__Extracted data__.
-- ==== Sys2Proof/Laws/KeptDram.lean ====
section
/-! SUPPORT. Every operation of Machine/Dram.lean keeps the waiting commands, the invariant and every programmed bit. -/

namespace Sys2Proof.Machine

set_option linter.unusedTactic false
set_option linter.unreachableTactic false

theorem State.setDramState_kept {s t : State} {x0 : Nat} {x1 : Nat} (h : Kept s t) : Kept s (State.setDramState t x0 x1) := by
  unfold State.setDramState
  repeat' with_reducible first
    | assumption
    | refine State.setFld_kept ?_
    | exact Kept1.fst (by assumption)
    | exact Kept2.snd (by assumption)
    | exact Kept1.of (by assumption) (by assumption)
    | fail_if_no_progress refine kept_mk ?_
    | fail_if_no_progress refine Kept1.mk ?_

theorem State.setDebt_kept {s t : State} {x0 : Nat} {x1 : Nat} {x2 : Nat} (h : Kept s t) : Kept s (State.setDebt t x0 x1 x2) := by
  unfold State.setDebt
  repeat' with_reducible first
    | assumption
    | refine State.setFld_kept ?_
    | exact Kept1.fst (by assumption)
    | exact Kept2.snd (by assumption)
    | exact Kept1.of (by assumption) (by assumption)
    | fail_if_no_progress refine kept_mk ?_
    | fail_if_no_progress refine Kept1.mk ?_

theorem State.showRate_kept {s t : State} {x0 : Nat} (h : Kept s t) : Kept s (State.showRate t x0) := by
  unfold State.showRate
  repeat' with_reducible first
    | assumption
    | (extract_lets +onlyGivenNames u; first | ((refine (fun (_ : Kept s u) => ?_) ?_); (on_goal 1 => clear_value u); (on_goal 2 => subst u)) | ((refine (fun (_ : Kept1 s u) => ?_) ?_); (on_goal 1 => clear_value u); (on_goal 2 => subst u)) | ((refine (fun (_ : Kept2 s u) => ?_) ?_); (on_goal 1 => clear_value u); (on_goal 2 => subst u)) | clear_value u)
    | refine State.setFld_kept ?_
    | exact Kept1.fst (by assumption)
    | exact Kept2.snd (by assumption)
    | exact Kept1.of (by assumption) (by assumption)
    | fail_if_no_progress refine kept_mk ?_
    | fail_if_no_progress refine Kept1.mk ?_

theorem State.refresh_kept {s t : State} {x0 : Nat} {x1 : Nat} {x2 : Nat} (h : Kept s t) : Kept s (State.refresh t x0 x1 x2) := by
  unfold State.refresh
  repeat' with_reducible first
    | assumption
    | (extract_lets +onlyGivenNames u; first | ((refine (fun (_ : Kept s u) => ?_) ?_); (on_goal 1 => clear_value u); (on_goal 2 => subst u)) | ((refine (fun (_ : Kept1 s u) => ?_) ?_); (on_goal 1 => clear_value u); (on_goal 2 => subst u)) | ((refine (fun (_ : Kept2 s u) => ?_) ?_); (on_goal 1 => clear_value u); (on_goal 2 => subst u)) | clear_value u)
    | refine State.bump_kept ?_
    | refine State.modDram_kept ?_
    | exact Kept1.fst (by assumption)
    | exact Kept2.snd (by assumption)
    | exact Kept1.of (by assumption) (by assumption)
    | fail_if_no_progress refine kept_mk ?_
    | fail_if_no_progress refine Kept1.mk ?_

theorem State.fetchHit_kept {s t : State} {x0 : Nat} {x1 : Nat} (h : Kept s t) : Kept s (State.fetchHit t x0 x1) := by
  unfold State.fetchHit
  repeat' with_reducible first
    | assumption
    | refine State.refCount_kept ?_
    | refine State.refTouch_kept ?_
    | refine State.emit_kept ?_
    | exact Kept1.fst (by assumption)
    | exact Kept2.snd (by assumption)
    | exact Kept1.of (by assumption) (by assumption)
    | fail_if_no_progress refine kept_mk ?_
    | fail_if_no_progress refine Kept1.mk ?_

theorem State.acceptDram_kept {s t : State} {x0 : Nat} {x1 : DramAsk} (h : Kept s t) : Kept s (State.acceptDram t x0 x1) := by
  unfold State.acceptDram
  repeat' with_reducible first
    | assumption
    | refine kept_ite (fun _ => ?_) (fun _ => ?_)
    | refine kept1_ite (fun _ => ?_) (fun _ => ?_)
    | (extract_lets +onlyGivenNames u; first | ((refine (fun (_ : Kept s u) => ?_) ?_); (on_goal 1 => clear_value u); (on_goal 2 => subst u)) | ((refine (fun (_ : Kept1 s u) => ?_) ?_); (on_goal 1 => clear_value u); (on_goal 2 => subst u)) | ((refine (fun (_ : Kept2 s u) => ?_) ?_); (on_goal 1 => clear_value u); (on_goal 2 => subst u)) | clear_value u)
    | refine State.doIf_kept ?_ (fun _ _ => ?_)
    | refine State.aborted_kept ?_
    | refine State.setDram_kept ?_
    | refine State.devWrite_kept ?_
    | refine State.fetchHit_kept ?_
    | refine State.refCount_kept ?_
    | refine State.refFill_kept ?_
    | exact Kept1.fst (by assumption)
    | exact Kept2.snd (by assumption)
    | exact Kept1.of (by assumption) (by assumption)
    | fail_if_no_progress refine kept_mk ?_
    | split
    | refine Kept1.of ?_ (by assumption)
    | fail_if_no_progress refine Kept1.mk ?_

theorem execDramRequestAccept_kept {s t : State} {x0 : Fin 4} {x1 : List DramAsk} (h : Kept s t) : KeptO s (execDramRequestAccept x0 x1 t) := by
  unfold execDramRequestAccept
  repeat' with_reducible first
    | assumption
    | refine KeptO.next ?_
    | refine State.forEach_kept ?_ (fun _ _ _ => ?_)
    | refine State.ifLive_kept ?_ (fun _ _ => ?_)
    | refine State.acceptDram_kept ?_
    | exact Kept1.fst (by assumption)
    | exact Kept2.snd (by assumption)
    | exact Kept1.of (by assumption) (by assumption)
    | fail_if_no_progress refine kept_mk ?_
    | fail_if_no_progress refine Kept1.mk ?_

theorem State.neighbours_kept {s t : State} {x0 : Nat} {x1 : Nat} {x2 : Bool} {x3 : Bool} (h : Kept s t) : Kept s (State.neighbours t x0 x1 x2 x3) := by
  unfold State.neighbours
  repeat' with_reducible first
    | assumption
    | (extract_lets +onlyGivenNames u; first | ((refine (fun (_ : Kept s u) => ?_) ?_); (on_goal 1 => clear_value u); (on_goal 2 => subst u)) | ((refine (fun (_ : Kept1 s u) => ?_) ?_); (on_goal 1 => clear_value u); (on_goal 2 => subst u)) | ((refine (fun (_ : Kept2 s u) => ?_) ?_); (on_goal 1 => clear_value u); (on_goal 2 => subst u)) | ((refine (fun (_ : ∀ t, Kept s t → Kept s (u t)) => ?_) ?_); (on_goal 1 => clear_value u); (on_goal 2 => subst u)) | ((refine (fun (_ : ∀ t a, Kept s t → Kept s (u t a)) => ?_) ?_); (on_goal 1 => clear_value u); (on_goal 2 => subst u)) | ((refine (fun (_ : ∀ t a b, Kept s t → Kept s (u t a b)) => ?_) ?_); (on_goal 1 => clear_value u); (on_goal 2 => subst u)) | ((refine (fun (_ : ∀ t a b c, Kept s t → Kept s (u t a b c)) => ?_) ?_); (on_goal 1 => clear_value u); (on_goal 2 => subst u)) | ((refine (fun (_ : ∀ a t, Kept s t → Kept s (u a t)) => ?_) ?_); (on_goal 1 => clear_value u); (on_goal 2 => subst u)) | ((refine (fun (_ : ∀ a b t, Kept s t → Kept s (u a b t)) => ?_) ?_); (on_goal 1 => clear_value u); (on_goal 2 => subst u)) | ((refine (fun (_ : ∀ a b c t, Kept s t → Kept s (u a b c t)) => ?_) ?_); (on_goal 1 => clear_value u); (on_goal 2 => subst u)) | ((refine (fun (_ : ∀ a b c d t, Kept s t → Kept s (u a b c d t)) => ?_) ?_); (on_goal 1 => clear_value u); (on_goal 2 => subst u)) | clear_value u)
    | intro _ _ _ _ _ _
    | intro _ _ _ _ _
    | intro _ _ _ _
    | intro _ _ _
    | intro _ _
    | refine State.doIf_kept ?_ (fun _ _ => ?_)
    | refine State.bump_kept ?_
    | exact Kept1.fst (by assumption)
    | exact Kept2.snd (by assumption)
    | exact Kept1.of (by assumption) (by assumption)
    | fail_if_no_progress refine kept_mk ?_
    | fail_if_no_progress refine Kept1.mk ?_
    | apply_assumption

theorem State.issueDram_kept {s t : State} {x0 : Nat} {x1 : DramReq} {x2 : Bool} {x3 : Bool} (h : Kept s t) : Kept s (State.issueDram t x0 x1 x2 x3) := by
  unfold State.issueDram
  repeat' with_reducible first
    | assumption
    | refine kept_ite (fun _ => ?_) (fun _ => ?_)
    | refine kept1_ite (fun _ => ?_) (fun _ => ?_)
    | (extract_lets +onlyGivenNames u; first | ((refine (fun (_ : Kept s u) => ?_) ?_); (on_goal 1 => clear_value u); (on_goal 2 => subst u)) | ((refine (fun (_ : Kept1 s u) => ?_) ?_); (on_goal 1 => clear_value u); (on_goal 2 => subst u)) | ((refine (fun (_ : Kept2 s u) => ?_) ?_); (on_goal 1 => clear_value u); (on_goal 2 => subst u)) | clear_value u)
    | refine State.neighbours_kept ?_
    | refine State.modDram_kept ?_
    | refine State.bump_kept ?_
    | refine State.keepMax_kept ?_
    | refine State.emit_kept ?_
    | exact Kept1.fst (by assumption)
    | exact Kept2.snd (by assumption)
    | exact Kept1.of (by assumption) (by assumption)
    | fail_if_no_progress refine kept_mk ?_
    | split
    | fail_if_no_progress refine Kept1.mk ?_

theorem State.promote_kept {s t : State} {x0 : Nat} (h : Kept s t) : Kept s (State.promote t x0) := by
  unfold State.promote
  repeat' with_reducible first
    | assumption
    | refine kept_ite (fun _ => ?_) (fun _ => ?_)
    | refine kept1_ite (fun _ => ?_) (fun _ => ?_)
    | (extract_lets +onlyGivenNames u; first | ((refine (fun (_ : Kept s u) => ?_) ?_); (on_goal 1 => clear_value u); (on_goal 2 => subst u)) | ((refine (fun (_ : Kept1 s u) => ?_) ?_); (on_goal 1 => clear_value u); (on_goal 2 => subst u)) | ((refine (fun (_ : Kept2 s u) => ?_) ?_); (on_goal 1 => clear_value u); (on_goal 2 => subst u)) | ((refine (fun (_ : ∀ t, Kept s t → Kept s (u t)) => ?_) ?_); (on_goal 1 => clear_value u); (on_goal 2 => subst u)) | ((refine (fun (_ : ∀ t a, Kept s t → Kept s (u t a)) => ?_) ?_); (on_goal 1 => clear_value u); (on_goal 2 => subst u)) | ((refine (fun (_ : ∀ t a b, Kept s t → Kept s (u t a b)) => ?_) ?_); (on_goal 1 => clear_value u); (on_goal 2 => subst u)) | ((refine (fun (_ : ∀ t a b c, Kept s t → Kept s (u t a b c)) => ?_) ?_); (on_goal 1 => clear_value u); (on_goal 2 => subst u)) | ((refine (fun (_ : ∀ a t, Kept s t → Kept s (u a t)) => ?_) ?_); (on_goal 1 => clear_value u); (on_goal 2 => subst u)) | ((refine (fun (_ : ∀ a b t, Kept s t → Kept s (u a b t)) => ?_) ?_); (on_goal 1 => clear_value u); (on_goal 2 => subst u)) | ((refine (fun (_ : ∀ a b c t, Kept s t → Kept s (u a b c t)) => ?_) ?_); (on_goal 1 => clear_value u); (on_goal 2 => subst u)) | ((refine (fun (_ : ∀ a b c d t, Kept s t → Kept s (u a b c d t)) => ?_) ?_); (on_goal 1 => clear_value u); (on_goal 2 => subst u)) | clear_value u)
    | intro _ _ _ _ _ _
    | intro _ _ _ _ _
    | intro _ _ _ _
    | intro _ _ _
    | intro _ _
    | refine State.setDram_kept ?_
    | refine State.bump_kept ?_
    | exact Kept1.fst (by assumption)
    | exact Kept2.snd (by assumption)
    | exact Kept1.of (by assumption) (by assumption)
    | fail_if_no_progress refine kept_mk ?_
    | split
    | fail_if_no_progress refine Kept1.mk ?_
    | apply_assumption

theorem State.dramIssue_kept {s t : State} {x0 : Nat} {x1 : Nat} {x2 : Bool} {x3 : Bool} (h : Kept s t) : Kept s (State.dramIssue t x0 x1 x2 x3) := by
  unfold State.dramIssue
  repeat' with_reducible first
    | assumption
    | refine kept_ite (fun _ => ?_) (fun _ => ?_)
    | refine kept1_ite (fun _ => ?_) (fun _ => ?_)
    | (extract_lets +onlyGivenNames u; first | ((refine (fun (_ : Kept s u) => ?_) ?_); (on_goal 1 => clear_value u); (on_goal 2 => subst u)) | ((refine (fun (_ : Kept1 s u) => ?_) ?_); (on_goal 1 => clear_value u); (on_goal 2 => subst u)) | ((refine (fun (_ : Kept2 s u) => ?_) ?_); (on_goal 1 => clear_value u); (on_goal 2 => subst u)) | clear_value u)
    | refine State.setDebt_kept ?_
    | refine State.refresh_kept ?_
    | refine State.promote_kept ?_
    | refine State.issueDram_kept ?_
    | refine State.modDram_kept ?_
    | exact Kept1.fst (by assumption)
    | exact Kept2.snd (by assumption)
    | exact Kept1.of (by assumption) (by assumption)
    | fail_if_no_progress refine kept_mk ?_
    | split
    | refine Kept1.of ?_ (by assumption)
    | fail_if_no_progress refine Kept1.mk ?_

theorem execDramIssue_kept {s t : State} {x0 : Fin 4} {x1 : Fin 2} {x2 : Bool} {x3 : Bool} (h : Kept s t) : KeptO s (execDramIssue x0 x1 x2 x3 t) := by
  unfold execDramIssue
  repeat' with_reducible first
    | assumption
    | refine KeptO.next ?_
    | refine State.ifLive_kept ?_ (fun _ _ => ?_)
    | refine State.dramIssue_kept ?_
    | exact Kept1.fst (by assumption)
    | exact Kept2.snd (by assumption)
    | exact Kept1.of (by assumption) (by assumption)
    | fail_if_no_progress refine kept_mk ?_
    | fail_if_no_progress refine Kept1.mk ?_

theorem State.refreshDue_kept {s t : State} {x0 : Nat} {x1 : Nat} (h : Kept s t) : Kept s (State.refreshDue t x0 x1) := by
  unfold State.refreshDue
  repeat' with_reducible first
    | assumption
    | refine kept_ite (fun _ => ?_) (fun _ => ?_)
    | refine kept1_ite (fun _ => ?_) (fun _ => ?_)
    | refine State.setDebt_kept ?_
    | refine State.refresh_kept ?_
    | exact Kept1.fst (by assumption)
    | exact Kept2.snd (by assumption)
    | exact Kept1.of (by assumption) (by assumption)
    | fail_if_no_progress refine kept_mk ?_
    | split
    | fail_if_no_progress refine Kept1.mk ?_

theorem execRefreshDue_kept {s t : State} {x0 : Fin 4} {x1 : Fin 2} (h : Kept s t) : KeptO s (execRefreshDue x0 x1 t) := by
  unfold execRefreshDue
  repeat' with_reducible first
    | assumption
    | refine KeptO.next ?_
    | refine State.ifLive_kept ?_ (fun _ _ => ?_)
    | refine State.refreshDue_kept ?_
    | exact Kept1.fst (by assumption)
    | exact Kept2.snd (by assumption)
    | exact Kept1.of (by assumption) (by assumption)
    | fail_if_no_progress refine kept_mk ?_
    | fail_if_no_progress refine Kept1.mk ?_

==

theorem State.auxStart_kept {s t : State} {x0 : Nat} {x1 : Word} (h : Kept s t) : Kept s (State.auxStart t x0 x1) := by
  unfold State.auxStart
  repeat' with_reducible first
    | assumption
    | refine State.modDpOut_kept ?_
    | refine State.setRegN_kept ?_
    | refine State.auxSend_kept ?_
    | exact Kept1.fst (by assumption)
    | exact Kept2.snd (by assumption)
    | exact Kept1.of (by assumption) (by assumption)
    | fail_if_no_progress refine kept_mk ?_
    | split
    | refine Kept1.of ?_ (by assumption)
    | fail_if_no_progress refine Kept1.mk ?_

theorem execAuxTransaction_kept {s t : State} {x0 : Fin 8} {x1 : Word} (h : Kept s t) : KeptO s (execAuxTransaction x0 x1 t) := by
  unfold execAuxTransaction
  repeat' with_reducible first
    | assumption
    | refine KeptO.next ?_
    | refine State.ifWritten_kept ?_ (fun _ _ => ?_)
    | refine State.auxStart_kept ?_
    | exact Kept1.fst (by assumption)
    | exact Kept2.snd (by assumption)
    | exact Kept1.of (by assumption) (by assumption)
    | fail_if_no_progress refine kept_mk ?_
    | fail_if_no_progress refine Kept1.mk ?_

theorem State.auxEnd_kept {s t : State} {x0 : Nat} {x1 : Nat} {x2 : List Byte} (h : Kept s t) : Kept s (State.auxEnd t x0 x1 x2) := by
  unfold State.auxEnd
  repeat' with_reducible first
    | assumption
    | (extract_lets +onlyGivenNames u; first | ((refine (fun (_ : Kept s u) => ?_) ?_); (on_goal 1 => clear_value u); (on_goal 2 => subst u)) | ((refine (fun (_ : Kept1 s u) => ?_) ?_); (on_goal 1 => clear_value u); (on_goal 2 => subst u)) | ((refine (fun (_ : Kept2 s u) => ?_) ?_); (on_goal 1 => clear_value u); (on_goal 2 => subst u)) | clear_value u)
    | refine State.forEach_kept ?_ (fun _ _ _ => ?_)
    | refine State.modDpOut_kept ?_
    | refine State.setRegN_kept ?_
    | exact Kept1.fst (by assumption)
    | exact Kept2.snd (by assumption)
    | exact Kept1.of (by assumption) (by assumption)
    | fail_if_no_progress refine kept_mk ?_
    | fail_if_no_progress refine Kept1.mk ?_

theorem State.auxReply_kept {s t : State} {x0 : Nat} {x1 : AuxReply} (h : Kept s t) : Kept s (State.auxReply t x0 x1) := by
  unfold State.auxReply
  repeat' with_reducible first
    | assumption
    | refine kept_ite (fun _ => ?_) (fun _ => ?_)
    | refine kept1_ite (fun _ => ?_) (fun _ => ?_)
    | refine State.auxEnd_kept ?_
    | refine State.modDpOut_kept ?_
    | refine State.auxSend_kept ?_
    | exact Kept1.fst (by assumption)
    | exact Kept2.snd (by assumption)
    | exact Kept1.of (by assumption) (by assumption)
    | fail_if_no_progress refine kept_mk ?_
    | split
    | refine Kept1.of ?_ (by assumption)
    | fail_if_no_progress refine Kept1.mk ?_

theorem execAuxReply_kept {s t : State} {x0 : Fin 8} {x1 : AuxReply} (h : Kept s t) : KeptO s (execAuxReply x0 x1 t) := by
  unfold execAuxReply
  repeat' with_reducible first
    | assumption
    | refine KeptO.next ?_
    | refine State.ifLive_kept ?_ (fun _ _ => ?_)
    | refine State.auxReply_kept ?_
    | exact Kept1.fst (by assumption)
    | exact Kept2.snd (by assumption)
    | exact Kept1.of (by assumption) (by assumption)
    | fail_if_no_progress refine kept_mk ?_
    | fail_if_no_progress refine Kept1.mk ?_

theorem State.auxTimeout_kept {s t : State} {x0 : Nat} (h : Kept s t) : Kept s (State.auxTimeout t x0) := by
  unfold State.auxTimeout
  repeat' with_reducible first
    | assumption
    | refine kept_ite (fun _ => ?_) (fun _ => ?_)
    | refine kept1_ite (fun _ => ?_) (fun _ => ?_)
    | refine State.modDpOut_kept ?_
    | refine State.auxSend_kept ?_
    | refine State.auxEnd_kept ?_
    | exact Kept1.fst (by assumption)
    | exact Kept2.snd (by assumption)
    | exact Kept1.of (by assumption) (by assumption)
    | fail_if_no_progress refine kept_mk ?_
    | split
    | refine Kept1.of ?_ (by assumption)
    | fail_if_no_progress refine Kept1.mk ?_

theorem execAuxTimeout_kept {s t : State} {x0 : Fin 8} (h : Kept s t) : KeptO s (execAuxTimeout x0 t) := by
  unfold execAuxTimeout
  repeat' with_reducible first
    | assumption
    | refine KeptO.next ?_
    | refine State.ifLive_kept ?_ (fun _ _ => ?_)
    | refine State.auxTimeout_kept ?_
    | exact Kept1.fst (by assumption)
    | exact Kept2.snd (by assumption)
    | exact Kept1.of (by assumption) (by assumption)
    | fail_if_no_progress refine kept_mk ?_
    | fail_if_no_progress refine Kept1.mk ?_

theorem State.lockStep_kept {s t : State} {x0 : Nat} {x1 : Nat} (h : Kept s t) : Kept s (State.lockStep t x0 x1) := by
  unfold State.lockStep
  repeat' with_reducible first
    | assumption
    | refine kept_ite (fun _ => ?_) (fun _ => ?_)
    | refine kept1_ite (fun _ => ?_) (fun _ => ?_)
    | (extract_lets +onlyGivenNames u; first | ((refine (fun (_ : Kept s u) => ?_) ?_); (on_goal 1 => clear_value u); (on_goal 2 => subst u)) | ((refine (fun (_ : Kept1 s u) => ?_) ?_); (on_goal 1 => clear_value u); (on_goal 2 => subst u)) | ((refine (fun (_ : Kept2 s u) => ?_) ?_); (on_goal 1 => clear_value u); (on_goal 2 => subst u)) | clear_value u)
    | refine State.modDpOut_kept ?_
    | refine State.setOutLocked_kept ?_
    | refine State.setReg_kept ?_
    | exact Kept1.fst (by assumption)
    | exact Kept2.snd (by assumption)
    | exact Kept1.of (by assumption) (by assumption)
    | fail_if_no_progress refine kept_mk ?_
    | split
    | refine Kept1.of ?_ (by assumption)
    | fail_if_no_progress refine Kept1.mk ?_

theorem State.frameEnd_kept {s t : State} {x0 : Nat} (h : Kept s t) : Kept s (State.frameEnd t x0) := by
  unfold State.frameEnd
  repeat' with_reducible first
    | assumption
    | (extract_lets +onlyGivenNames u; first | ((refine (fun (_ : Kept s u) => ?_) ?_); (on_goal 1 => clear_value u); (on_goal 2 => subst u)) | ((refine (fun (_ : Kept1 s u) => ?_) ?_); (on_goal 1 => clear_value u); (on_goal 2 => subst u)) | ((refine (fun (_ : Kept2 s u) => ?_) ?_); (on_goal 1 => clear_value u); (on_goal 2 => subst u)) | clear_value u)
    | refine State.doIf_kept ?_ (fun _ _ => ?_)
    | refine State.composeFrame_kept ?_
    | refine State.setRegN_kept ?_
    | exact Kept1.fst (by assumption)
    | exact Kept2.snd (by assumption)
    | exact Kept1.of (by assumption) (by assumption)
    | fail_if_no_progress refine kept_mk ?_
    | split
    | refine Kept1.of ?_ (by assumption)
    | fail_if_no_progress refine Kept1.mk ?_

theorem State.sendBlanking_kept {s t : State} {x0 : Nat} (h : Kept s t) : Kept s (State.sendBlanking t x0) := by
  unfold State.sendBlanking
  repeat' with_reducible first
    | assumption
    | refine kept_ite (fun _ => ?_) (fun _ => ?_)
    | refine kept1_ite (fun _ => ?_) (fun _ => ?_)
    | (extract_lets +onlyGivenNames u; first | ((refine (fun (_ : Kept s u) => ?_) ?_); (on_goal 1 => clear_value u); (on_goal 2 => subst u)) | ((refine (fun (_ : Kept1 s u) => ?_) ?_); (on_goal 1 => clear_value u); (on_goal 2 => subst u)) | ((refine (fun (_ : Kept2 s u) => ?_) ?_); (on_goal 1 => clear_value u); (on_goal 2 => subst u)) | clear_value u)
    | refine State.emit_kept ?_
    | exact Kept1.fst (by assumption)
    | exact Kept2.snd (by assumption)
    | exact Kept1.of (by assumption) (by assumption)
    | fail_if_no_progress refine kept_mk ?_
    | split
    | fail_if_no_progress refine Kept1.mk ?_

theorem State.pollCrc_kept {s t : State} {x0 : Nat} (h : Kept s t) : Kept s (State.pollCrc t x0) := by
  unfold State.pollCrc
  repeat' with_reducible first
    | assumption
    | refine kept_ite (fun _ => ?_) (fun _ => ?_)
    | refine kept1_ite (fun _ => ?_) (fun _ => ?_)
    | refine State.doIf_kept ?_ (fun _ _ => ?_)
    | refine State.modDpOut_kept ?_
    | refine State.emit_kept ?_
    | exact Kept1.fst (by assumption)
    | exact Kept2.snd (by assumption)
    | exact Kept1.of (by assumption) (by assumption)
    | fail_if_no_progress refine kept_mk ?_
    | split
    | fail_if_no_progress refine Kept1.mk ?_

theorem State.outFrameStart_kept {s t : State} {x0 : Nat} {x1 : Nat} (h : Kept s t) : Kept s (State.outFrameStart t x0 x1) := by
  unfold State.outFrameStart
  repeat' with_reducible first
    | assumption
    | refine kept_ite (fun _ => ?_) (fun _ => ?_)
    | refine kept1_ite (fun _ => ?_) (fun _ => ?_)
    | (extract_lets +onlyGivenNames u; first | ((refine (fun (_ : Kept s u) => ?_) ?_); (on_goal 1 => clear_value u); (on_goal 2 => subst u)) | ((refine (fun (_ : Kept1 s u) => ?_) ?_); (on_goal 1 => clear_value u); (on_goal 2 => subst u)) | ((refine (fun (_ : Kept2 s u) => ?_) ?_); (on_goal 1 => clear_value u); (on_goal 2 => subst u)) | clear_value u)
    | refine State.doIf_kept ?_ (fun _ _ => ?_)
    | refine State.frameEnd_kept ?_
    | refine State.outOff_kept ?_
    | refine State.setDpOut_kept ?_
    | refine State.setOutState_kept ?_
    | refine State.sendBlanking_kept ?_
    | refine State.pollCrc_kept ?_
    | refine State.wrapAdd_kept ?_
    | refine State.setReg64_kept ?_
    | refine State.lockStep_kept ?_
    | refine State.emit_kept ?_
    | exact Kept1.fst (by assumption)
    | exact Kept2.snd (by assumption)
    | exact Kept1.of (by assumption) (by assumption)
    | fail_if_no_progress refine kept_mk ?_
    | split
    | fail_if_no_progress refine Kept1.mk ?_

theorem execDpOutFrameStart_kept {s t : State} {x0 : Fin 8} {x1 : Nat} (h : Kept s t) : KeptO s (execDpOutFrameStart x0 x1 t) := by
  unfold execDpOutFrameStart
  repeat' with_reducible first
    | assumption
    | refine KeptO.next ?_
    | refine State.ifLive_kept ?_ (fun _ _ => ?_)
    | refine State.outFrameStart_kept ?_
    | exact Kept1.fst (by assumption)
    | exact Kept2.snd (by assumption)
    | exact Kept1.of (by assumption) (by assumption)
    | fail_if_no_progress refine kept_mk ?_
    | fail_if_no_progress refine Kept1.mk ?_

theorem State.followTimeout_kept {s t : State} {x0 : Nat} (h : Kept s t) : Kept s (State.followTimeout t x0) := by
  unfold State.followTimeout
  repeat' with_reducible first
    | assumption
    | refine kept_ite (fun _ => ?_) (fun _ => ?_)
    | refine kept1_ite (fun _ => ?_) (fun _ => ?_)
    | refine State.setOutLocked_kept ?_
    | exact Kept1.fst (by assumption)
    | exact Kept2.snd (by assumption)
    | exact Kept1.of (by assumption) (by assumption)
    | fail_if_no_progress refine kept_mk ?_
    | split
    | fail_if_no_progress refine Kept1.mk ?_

__Task requirements__. Across the records, count each line that holds the string "linter". Respond with the number only.

__Response__. 2